Work to complete:
Only one stretch of the records below is wanted: the lines from the one holding "(k.icache.find? fun b" through the one holding "cached one. -/". Return it exactly, both ends included.

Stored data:
%%
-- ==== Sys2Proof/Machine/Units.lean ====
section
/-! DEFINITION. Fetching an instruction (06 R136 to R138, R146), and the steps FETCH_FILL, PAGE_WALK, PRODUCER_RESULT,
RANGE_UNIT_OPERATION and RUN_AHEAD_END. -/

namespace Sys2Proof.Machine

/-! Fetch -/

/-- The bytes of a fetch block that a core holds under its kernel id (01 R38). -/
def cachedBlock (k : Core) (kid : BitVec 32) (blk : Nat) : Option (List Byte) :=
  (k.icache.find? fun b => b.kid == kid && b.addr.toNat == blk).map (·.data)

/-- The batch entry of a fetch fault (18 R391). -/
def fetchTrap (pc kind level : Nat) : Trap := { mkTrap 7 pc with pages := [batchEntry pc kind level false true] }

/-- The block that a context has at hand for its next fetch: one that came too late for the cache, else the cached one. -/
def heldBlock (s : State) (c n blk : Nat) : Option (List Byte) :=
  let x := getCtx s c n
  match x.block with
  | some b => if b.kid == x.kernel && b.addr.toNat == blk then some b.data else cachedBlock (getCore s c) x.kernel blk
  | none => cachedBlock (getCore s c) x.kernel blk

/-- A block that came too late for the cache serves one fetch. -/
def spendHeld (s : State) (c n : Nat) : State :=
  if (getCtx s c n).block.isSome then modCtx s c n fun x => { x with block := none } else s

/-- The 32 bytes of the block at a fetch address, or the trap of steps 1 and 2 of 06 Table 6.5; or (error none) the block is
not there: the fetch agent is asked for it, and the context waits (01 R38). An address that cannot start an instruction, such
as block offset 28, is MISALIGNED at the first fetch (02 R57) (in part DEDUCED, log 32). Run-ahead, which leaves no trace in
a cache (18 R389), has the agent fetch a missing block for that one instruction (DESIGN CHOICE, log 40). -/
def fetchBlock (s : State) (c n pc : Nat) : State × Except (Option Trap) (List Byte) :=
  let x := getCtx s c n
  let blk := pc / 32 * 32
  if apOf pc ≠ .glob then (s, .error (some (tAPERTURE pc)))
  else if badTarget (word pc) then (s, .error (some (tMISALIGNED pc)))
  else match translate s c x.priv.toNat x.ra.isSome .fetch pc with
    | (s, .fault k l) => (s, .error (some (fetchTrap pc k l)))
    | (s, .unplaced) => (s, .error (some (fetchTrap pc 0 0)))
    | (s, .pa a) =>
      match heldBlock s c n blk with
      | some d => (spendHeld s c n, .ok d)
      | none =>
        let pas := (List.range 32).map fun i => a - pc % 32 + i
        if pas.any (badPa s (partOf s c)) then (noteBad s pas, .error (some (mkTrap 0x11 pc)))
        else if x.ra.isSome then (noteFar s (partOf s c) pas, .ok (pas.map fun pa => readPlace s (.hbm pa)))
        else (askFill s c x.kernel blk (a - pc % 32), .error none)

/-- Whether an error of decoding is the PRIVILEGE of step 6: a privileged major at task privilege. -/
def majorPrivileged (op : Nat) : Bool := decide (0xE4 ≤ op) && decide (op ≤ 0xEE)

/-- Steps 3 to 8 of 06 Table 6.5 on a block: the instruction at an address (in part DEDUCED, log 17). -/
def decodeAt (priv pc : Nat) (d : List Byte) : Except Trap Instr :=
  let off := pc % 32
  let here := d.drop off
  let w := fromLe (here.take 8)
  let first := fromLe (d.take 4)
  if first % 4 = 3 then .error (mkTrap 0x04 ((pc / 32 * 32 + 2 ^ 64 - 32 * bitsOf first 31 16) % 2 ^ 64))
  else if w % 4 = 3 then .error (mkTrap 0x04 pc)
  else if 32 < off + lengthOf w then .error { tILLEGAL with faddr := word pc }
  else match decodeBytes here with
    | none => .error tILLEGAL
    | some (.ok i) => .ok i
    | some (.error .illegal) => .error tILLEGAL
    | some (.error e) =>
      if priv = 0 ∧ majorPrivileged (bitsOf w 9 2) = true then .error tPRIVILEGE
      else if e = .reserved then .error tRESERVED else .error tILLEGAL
%%
Output of the exercise:
  (k.icache.find? fun b => b.kid == kid && b.addr.toNat == blk).map (·.data)

/-- The batch entry of a fetch fault (18 R391). -/
def fetchTrap (pc kind level : Nat) : Trap := { mkTrap 7 pc with pages := [batchEntry pc kind level false true] }

/-- The block that a context has at hand for its next fetch: one that came too late for the cache, else the cached one. -/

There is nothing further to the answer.